§ Stored data
-- ==== Sys2Proof/Syntax.lean ====
section
/-!
DEFINITION. The commands that reach the engine, one constructor of Instr per row of spec/opcode_table.json. An operand is
what the outside world supplies with the command: a register offset and data, a fetched descriptor with the buffers that
it names, a frame, a row, an image as read. Operand types that are records are declared first.
-/
namespace Sys2Proof

/-- The 256 bytes of a Larder entry (spec/07_shelver_crates_and_tiers.md R294). -/
abbrev LarderBits := BitVec 2048

/-- A Rafter frame as received (spec/16_rafter_link.md R533): the 16-byte header, the payload in 64-bit words, the four bytes of its
CRC, and for SYNC and SYNC_REPLY the Tally and fraction of its arrival in units of 2^-16 t. -/
structure RxFrame where
  hdr : BitVec 128
  payload : List DWord
  crc : Word
  arrival : Nat
deriving DecidableEq, Repr

/-- A fault as its unit detects it (spec/18_errors_and_redundancy.md R576): what the record takes from the detector. `cls` is
used for the codes whose class depends on the memory or the reader (SRAM_UE, STORE_POISON). `sub` names the ring, slot or
command concerned where the code's action needs one. -/
structure FaultIn where
  code : Nat
  unit : Nat
  cls : Nat
  part : Nat
  rqid : Nat
  gen : Nat
  pid : Nat
  pidV : Bool
  inst : Nat
  sub : Nat
  syndrome : Nat
  addr : Nat
deriving DecidableEq, Repr

/-- One sibling of a context image: its entry of 256 bytes (spec/14_preemption_and_context.md R481) and its generated tokens, which the
history pages of section 1 hold. -/
structure ImageSib where
  entry : BitVec 2048
  tokens : List Nat
deriving DecidableEq, Repr

/-- One request of a context image (R480, section 1). -/
structure ImageReq where
  param : DescBits
  prompt : List Nat
  bias : List Nat
  sibs : List ImageSib
deriving DecidableEq, Repr

/-- A group entry of an EXPORT image (R482) with the Cellar addresses of its crates in the copy's directory; a later appearance has none. -/
structure ImageGroup where
  entry : BitVec 256
  crates : List Nat
deriving DecidableEq, Repr

/-- A step of a context image (R480, section 3): header, slots and crate list of its packet, its row-control entries, and a bit for each slot
that has committed. -/
structure ImageStep where
  hdr : BitVec 512
  slots : List (BitVec 256)
  ents : List DWord
  ctl : List (BitVec 256)
  committed : List Bool
deriving DecidableEq, Repr

/-- A context image (R480): the header and what its sections hold. Sections 5 to 7 are bytes that the array lays out. -/
structure Image where
  hdr : BitVec 2048
  shape : List DWord
  reqs : List ImageReq
  groups : List ImageGroup
  step : Option ImageStep
  waiting : Option ImageStep
  bins : List (BitVec 256)
  array : List (BitVec 8)
deriving DecidableEq, Repr

/-- A part of a model load that another engine leads (spec/05_batch_composition.md R219): the lead's chip and its instance index, the
owner's partition, the chips of the placement, and the bytes of weights that stay in Cellar (spec/07_shelver_crates_and_tiers.md R303). -/
structure LoadPart where
  chip : Nat
  inst : Nat
  owner : Nat
  chips : List Nat
  excess : Nat
deriving DecidableEq, Repr

/-- The engine's role in a model load: it leads, with the array's answer to its tile mask (spec/13_partitions_shares_isolation.md R444), or it
is told of a load that another engine leads: it holds a part of it, or passes its frames on (spec/16_rafter_link.md R539). -/
inductive LoadRole where
  | lead (tilesOk : Bool)
  | part (p : LoadPart)
deriving DecidableEq, Repr

/-- What ends a residency: an UNLOAD_MODEL descriptor, or the lead of a followed instance (its chip, and its instance index there). -/
inductive Unload where
  | fetched (desc : DescBits)
  | byLead (chip inst : Nat)
deriving DecidableEq, Repr

/-- A context whose save is complete on every chip, and the shape words of the instance's other chips (R480), in ascending chip index. -/
structure Saved where
  inst : Nat
  shapes : List DWord
deriving DecidableEq, Repr

/-- What a restore reads: the EXPORT image, and the shape words of the instance's other chips as they stand, in ascending chip index. -/
structure RestoreSource where
  image : Option Image
  shapes : List DWord
deriving DecidableEq, Repr

/-- What a takeover copies from a lost lead's shadow (spec/18_errors_and_redundancy.md R597): by slot of the first record on
the lost lead, the parameter block, the prompt, the bias list and each sibling's generated tokens. -/
structure ShadowReq where
  slot : Nat
  param : DescBits
  prompt : List Nat
  bias : List Nat
  tokens : List (List Nat)
deriving DecidableEq, Repr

§ YOUR OBJECTIVE
Output the records above, each one exactly, with none left out.

§ EXERCISE ANSWER
-- ==== Sys2Proof/Syntax.lean ====
section
/-!
DEFINITION. The commands that reach the engine, one constructor of Instr per row of spec/opcode_table.json. An operand is
what the outside world supplies with the command: a register offset and data, a fetched descriptor with the buffers that
it names, a frame, a row, an image as read. Operand types that are records are declared first.
-/
namespace Sys2Proof

/-- The 256 bytes of a Larder entry (spec/07_shelver_crates_and_tiers.md R294). -/
abbrev LarderBits := BitVec 2048

/-- A Rafter frame as received (spec/16_rafter_link.md R533): the 16-byte header, the payload in 64-bit words, the four bytes of its
CRC, and for SYNC and SYNC_REPLY the Tally and fraction of its arrival in units of 2^-16 t. -/
structure RxFrame where
  hdr : BitVec 128
  payload : List DWord
  crc : Word
  arrival : Nat
deriving DecidableEq, Repr

/-- A fault as its unit detects it (spec/18_errors_and_redundancy.md R576): what the record takes from the detector. `cls` is
used for the codes whose class depends on the memory or the reader (SRAM_UE, STORE_POISON). `sub` names the ring, slot or
command concerned where the code's action needs one. -/
structure FaultIn where
  code : Nat
  unit : Nat
  cls : Nat
  part : Nat
  rqid : Nat
  gen : Nat
  pid : Nat
  pidV : Bool
  inst : Nat
  sub : Nat
  syndrome : Nat
  addr : Nat
deriving DecidableEq, Repr

/-- One sibling of a context image: its entry of 256 bytes (spec/14_preemption_and_context.md R481) and its generated tokens, which the
history pages of section 1 hold. -/
structure ImageSib where
  entry : BitVec 2048
  tokens : List Nat
deriving DecidableEq, Repr

/-- One request of a context image (R480, section 1). -/
structure ImageReq where
  param : DescBits
  prompt : List Nat
  bias : List Nat
  sibs : List ImageSib
deriving DecidableEq, Repr

/-- A group entry of an EXPORT image (R482) with the Cellar addresses of its crates in the copy's directory; a later appearance has none. -/
structure ImageGroup where
  entry : BitVec 256
  crates : List Nat
deriving DecidableEq, Repr

/-- A step of a context image (R480, section 3): header, slots and crate list of its packet, its row-control entries, and a bit for each slot
that has committed. -/
structure ImageStep where
  hdr : BitVec 512
  slots : List (BitVec 256)
  ents : List DWord
  ctl : List (BitVec 256)
  committed : List Bool
deriving DecidableEq, Repr

/-- A context image (R480): the header and what its sections hold. Sections 5 to 7 are bytes that the array lays out. -/
structure Image where
  hdr : BitVec 2048
  shape : List DWord
  reqs : List ImageReq
  groups : List ImageGroup
  step : Option ImageStep
  waiting : Option ImageStep
  bins : List (BitVec 256)
  array : List (BitVec 8)
deriving DecidableEq, Repr

/-- A part of a model load that another engine leads (spec/05_batch_composition.md R219): the lead's chip and its instance index, the
owner's partition, the chips of the placement, and the bytes of weights that stay in Cellar (spec/07_shelver_crates_and_tiers.md R303). -/
structure LoadPart where
  chip : Nat
  inst : Nat
  owner : Nat
  chips : List Nat
  excess : Nat
deriving DecidableEq, Repr

/-- The engine's role in a model load: it leads, with the array's answer to its tile mask (spec/13_partitions_shares_isolation.md R444), or it
is told of a load that another engine leads: it holds a part of it, or passes its frames on (spec/16_rafter_link.md R539). -/
inductive LoadRole where
  | lead (tilesOk : Bool)
  | part (p : LoadPart)
deriving DecidableEq, Repr

/-- What ends a residency: an UNLOAD_MODEL descriptor, or the lead of a followed instance (its chip, and its instance index there). -/
inductive Unload where
  | fetched (desc : DescBits)
  | byLead (chip inst : Nat)
deriving DecidableEq, Repr

/-- A context whose save is complete on every chip, and the shape words of the instance's other chips (R480), in ascending chip index. -/
structure Saved where
  inst : Nat
  shapes : List DWord
deriving DecidableEq, Repr

/-- What a restore reads: the EXPORT image, and the shape words of the instance's other chips as they stand, in ascending chip index. -/
structure RestoreSource where
  image : Option Image
  shapes : List DWord
deriving DecidableEq, Repr

/-- What a takeover copies from a lost lead's shadow (spec/18_errors_and_redundancy.md R597): by slot of the first record on
the lost lead, the parameter block, the prompt, the bias list and each sibling's generated tokens. -/
structure ShadowReq where
  slot : Nat
  param : DescBits
  prompt : List Nat
  bias : List Nat
  tokens : List (List Nat)
deriving DecidableEq, Repr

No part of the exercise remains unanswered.